Directions — Please set down all of the data below verbatim.

Data to use —
-- ==== Sys2Proof/Tests/Slice0.lean ====
section
/-! SUPPORT. Small tests against the spec's own vectors (95_test_vectors.md and the worked examples of the
rules), and a witness for the hypotheses of every statement. -/

open Sys2Proof Sys2Proof.Machine

namespace Sys2Proof.Tests

/-! ### Helpers -/

/-- A concrete environment: the sample parameters (`W = 1.5`, gains 1.0) and draws that are all 0. -/
def env : Env := ⟨Config.sample, ⟨fun _ => 0, fun _ => 0, fun _ _ => 0, fun _ => 0, fun _ => 0⟩⟩

/-- The NaN patterns of the concrete environment. -/
def q : Nat → F64 := fun _ => F64.quietNaN

/-- The identity coefficients of rule R155. -/
def ident : Coef := ⟨F64.one, 0, 0, 0, 0⟩

/-- The coefficients of the first vectors of 95_test_vectors.md section 2.4. -/
def sampleCoef : Coef :=
  ⟨0x3FE0000000000000, 0x3FD0000000000000, 0x3FC0000000000000, 0xBFE0000000000000, 0x3FD0000000000000⟩

/-- Idle, with one event to come. -/
def idleWith (ev : Input) : State := { State.reset with inputs := [ev] }

/-- Busy for two more events, with one event to come. -/
def busyWith (ev : Input) : State := { State.reset with inputs := [ev], pending := some ⟨3, 2⟩ }

/-- Configured at 250 Hz (`L = 5`, `D = 1`, R215), stereo PCM16, identity filters. -/
def at250 : State :=
  { State.reset with
    fsm := .configured, actFs := 250, coef := Vector.replicate 6 ident, dlLen := 5, dlDelay := 1,
    dlRidx := 4, dl := List.replicate 5 0 }

/-- `at250` with the first frame of program P1 in IBUF: left 0x4000 (0.5), right 0x0000. -/
def firstFrame : State :=
  { at250 with inLen := 4, mem := [(0x20000, 0x00), (0x20001, 0x40), (0x20002, 0x00), (0x20003, 0x00)] }

/-- Three operand registers of a designer command, and `Q`. -/
def withOperands (freq fs gain Q : F64) : State :=
  { State.reset with opd := #v[freq, fs, gain, Q, 0] }

/-- `100.0`, `48000.0`, `24000.0`. -/
def hz100 : F64 := 0x4059000000000000
def hz48000 : F64 := 0x40E7700000000000
def hz24000 : F64 := 0x40D7700000000000

/-! ### WellFormed -/

theorem test_illFormed_ldcoef : ¬ (Instr.ldcoef 6).WellFormed := by decide
theorem test_illFormed_setls : ¬ (Instr.setls 7).WellFormed := by decide
theorem test_illFormed_seths : ¬ (Instr.seths 6).WellFormed := by decide
theorem test_illFormed_setpk : ¬ (Instr.setpk 7).WellFormed := by decide
theorem test_wellFormed_last_stage : (Instr.setpk 5).WellFormed ∧ Instr.nop.WellFormed := by decide

/-! ### Decoding, from words written bit by bit: RSV, STAGE, OPC (R110, R112, R121) -/

theorem test_decode_nop : decode 0b000000000000000000000_000_00000000 = .ok .nop := by decide
theorem test_decode_configure : decode 0b000000000000000000000_000_00000001 = .ok .configure := by decide
theorem test_decode_process : decode 0b000000000000000000000_000_00000010 = .ok .process := by decide
theorem test_decode_flush : decode 0b000000000000000000000_000_00000011 = .ok .flush := by decide
theorem test_decode_reset : decode 0b000000000000000000000_000_00000100 = .ok .reset := by decide
theorem test_decode_ldcoef : decode 0b000000000000000000000_101_00010000 = .ok (.ldcoef 5) := by decide
theorem test_decode_setls : decode 0b000000000000000000000_011_00010001 = .ok (.setls 3) := by decide
theorem test_decode_seths : decode 0b000000000000000000000_010_00010010 = .ok (.seths 2) := by decide
theorem test_decode_setpk : decode 0b000000000000000000000_100_00010011 = .ok (.setpk 4) := by decide

/-- The ILLEGAL words of 95_test_vectors.md section 2.1, by name. -/
theorem test_decode_illegal :
    decode 0x00000005 = .error .reservedOpcode ∧ decode 0x0000000F = .error .reservedOpcode ∧
    decode 0x00000014 = .error .reservedOpcode ∧ decode 0x000000FF = .error .reservedOpcode ∧
    decode 0x00000610 = .error .stageOutOfRange ∧ decode 0x00000710 = .error .stageOutOfRange ∧
    decode 0x00000101 = .error .stageNotZero ∧ decode 0x00000800 = .error .reservedBits ∧
    decode 0x00000813 = .error .reservedBits ∧ decode 0xFFFFFFFF = .error .reservedBits := by decide

theorem test_encode : encode (.setpk 4) = 0x00000413 ∧ encode .flush = 0x00000003 := by decide

theorem test_decodeTableWord : decodeTableWord 32 0x212 = some (.seths 2) := by decide

/-! ### Arithmetic and the codec (95_test_vectors.md section 2.3) -/

theorem test_pcm16 :
    pcm16ToFp 0x0000 = 0 ∧ pcm16ToFp 0x0001 = 0x3F00000000000000 ∧
    pcm16ToFp 0x7FFF = 0x3FEFFFC000000000 ∧ pcm16ToFp 0x8000 = 0xBFF0000000000000 ∧
    pcm16ToFp 0xFFFF = 0xBF00000000000000 := by decide +kernel

theorem test_widening :
    pcmfToFp 0 0x80000000 = 0x8000000000000000 ∧ pcmfToFp 0 0x00000001 = 0x36A0000000000000 ∧
    pcmfToFp 0 0x3DCCCCCD = 0x3FB99999A0000000 ∧ pcmfToFp 0 0x7F7FFFFF = 0x47EFFFFFE0000000 ∧
    pcmfToFp 0 0xFF800000 = 0xFFF0000000000000 := by decide +kernel

theorem test_narrowing :
    fpToPcm 0 0x3FD5555555555555 = 0x3EAAAAAB ∧ fpToPcm 0 0x3FEFFFFFF0000000 = 0x3F800000 ∧
    fpToPcm 0 0x37A16C262777579C = 0x000116C2 ∧ fpToPcm 0 0x3690000000000000 = 0x00000000 ∧
    fpToPcm 0 0x3690000000000001 = 0x00000001 ∧ fpToPcm 0 0xB58DEE7A4AD4B81F = 0x80000000 ∧
    fpToPcm 0 0x47EFFFFFEFFFFFFF = 0x7F7FFFFF ∧ fpToPcm 0 0x47EFFFFFF0000000 = 0x7F800000 := by
  decide +kernel

/-- R184: a whole stereo frame, and the short frame of three bytes. -/
theorem test_decodeFrame :
    decodeFrame env 0 firstFrame = (0x3FE0000000000000, 0) ∧
    decodeFrame env 0 { firstFrame with inLen := 3 } = (0, 0) := by decide +kernel

/-! ### The filter stage (95_test_vectors.md section 2.4) -/

/-- The first row: the history is shifted, the output is 0.25. -/
theorem test_biquad_history :
    let s := { State.reset with coef := Vector.replicate 6 sampleCoef }
    (biquadStep env 0 0x3FE0000000000000 s).1 = 0x3FD0000000000000 ∧
    (biquadStep env 0 0x3FE0000000000000 s).2.fstAt 0
      = ⟨0x3FE0000000000000, 0, 0x3FD0000000000000, 0⟩ := by decide +kernel

/-- The third row: every coefficient and every history value enters. -/
theorem test_biquad_sum :
    biquadOut q sampleCoef ⟨0, 0x3FE0000000000000, 0x3FD0000000000000, 0x3FD0000000000000⟩ 0
      = 0x3FC0000000000000 := by decide +kernel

Answer to this task —
-- ==== Sys2Proof/Tests/Slice0.lean ====
section
/-! SUPPORT. Small tests against the spec's own vectors (95_test_vectors.md and the worked examples of the
rules), and a witness for the hypotheses of every statement. -/

open Sys2Proof Sys2Proof.Machine

namespace Sys2Proof.Tests

/-! ### Helpers -/

/-- A concrete environment: the sample parameters (`W = 1.5`, gains 1.0) and draws that are all 0. -/
def env : Env := ⟨Config.sample, ⟨fun _ => 0, fun _ => 0, fun _ _ => 0, fun _ => 0, fun _ => 0⟩⟩

/-- The NaN patterns of the concrete environment. -/
def q : Nat → F64 := fun _ => F64.quietNaN

/-- The identity coefficients of rule R155. -/
def ident : Coef := ⟨F64.one, 0, 0, 0, 0⟩

/-- The coefficients of the first vectors of 95_test_vectors.md section 2.4. -/
def sampleCoef : Coef :=
  ⟨0x3FE0000000000000, 0x3FD0000000000000, 0x3FC0000000000000, 0xBFE0000000000000, 0x3FD0000000000000⟩

/-- Idle, with one event to come. -/
def idleWith (ev : Input) : State := { State.reset with inputs := [ev] }

/-- Busy for two more events, with one event to come. -/
def busyWith (ev : Input) : State := { State.reset with inputs := [ev], pending := some ⟨3, 2⟩ }

/-- Configured at 250 Hz (`L = 5`, `D = 1`, R215), stereo PCM16, identity filters. -/
def at250 : State :=
  { State.reset with
    fsm := .configured, actFs := 250, coef := Vector.replicate 6 ident, dlLen := 5, dlDelay := 1,
    dlRidx := 4, dl := List.replicate 5 0 }

/-- `at250` with the first frame of program P1 in IBUF: left 0x4000 (0.5), right 0x0000. -/
def firstFrame : State :=
  { at250 with inLen := 4, mem := [(0x20000, 0x00), (0x20001, 0x40), (0x20002, 0x00), (0x20003, 0x00)] }

/-- Three operand registers of a designer command, and `Q`. -/
def withOperands (freq fs gain Q : F64) : State :=
  { State.reset with opd := #v[freq, fs, gain, Q, 0] }

/-- `100.0`, `48000.0`, `24000.0`. -/
def hz100 : F64 := 0x4059000000000000
def hz48000 : F64 := 0x40E7700000000000
def hz24000 : F64 := 0x40D7700000000000

/-! ### WellFormed -/

theorem test_illFormed_ldcoef : ¬ (Instr.ldcoef 6).WellFormed := by decide
theorem test_illFormed_setls : ¬ (Instr.setls 7).WellFormed := by decide
theorem test_illFormed_seths : ¬ (Instr.seths 6).WellFormed := by decide
theorem test_illFormed_setpk : ¬ (Instr.setpk 7).WellFormed := by decide
theorem test_wellFormed_last_stage : (Instr.setpk 5).WellFormed ∧ Instr.nop.WellFormed := by decide

/-! ### Decoding, from words written bit by bit: RSV, STAGE, OPC (R110, R112, R121) -/

theorem test_decode_nop : decode 0b000000000000000000000_000_00000000 = .ok .nop := by decide
theorem test_decode_configure : decode 0b000000000000000000000_000_00000001 = .ok .configure := by decide
theorem test_decode_process : decode 0b000000000000000000000_000_00000010 = .ok .process := by decide
theorem test_decode_flush : decode 0b000000000000000000000_000_00000011 = .ok .flush := by decide
theorem test_decode_reset : decode 0b000000000000000000000_000_00000100 = .ok .reset := by decide
theorem test_decode_ldcoef : decode 0b000000000000000000000_101_00010000 = .ok (.ldcoef 5) := by decide
theorem test_decode_setls : decode 0b000000000000000000000_011_00010001 = .ok (.setls 3) := by decide
theorem test_decode_seths : decode 0b000000000000000000000_010_00010010 = .ok (.seths 2) := by decide
theorem test_decode_setpk : decode 0b000000000000000000000_100_00010011 = .ok (.setpk 4) := by decide

/-- The ILLEGAL words of 95_test_vectors.md section 2.1, by name. -/
theorem test_decode_illegal :
    decode 0x00000005 = .error .reservedOpcode ∧ decode 0x0000000F = .error .reservedOpcode ∧
    decode 0x00000014 = .error .reservedOpcode ∧ decode 0x000000FF = .error .reservedOpcode ∧
    decode 0x00000610 = .error .stageOutOfRange ∧ decode 0x00000710 = .error .stageOutOfRange ∧
    decode 0x00000101 = .error .stageNotZero ∧ decode 0x00000800 = .error .reservedBits ∧
    decode 0x00000813 = .error .reservedBits ∧ decode 0xFFFFFFFF = .error .reservedBits := by decide

theorem test_encode : encode (.setpk 4) = 0x00000413 ∧ encode .flush = 0x00000003 := by decide

theorem test_decodeTableWord : decodeTableWord 32 0x212 = some (.seths 2) := by decide

/-! ### Arithmetic and the codec (95_test_vectors.md section 2.3) -/

theorem test_pcm16 :
    pcm16ToFp 0x0000 = 0 ∧ pcm16ToFp 0x0001 = 0x3F00000000000000 ∧
    pcm16ToFp 0x7FFF = 0x3FEFFFC000000000 ∧ pcm16ToFp 0x8000 = 0xBFF0000000000000 ∧
    pcm16ToFp 0xFFFF = 0xBF00000000000000 := by decide +kernel

theorem test_widening :
    pcmfToFp 0 0x80000000 = 0x8000000000000000 ∧ pcmfToFp 0 0x00000001 = 0x36A0000000000000 ∧
    pcmfToFp 0 0x3DCCCCCD = 0x3FB99999A0000000 ∧ pcmfToFp 0 0x7F7FFFFF = 0x47EFFFFFE0000000 ∧
    pcmfToFp 0 0xFF800000 = 0xFFF0000000000000 := by decide +kernel

theorem test_narrowing :
    fpToPcm 0 0x3FD5555555555555 = 0x3EAAAAAB ∧ fpToPcm 0 0x3FEFFFFFF0000000 = 0x3F800000 ∧
    fpToPcm 0 0x37A16C262777579C = 0x000116C2 ∧ fpToPcm 0 0x3690000000000000 = 0x00000000 ∧
    fpToPcm 0 0x3690000000000001 = 0x00000001 ∧ fpToPcm 0 0xB58DEE7A4AD4B81F = 0x80000000 ∧
    fpToPcm 0 0x47EFFFFFEFFFFFFF = 0x7F7FFFFF ∧ fpToPcm 0 0x47EFFFFFF0000000 = 0x7F800000 := by
  decide +kernel

/-- R184: a whole stereo frame, and the short frame of three bytes. -/
theorem test_decodeFrame :
    decodeFrame env 0 firstFrame = (0x3FE0000000000000, 0) ∧
    decodeFrame env 0 { firstFrame with inLen := 3 } = (0, 0) := by decide +kernel

/-! ### The filter stage (95_test_vectors.md section 2.4) -/

/-- The first row: the history is shifted, the output is 0.25. -/
theorem test_biquad_history :
    let s := { State.reset with coef := Vector.replicate 6 sampleCoef }
    (biquadStep env 0 0x3FE0000000000000 s).1 = 0x3FD0000000000000 ∧
    (biquadStep env 0 0x3FE0000000000000 s).2.fstAt 0
      = ⟨0x3FE0000000000000, 0, 0x3FD0000000000000, 0⟩ := by decide +kernel

/-- The third row: every coefficient and every history value enters. -/
theorem test_biquad_sum :
    biquadOut q sampleCoef ⟨0, 0x3FE0000000000000, 0x3FD0000000000000, 0x3FD0000000000000⟩ 0
      = 0x3FC0000000000000 := by decide +kernel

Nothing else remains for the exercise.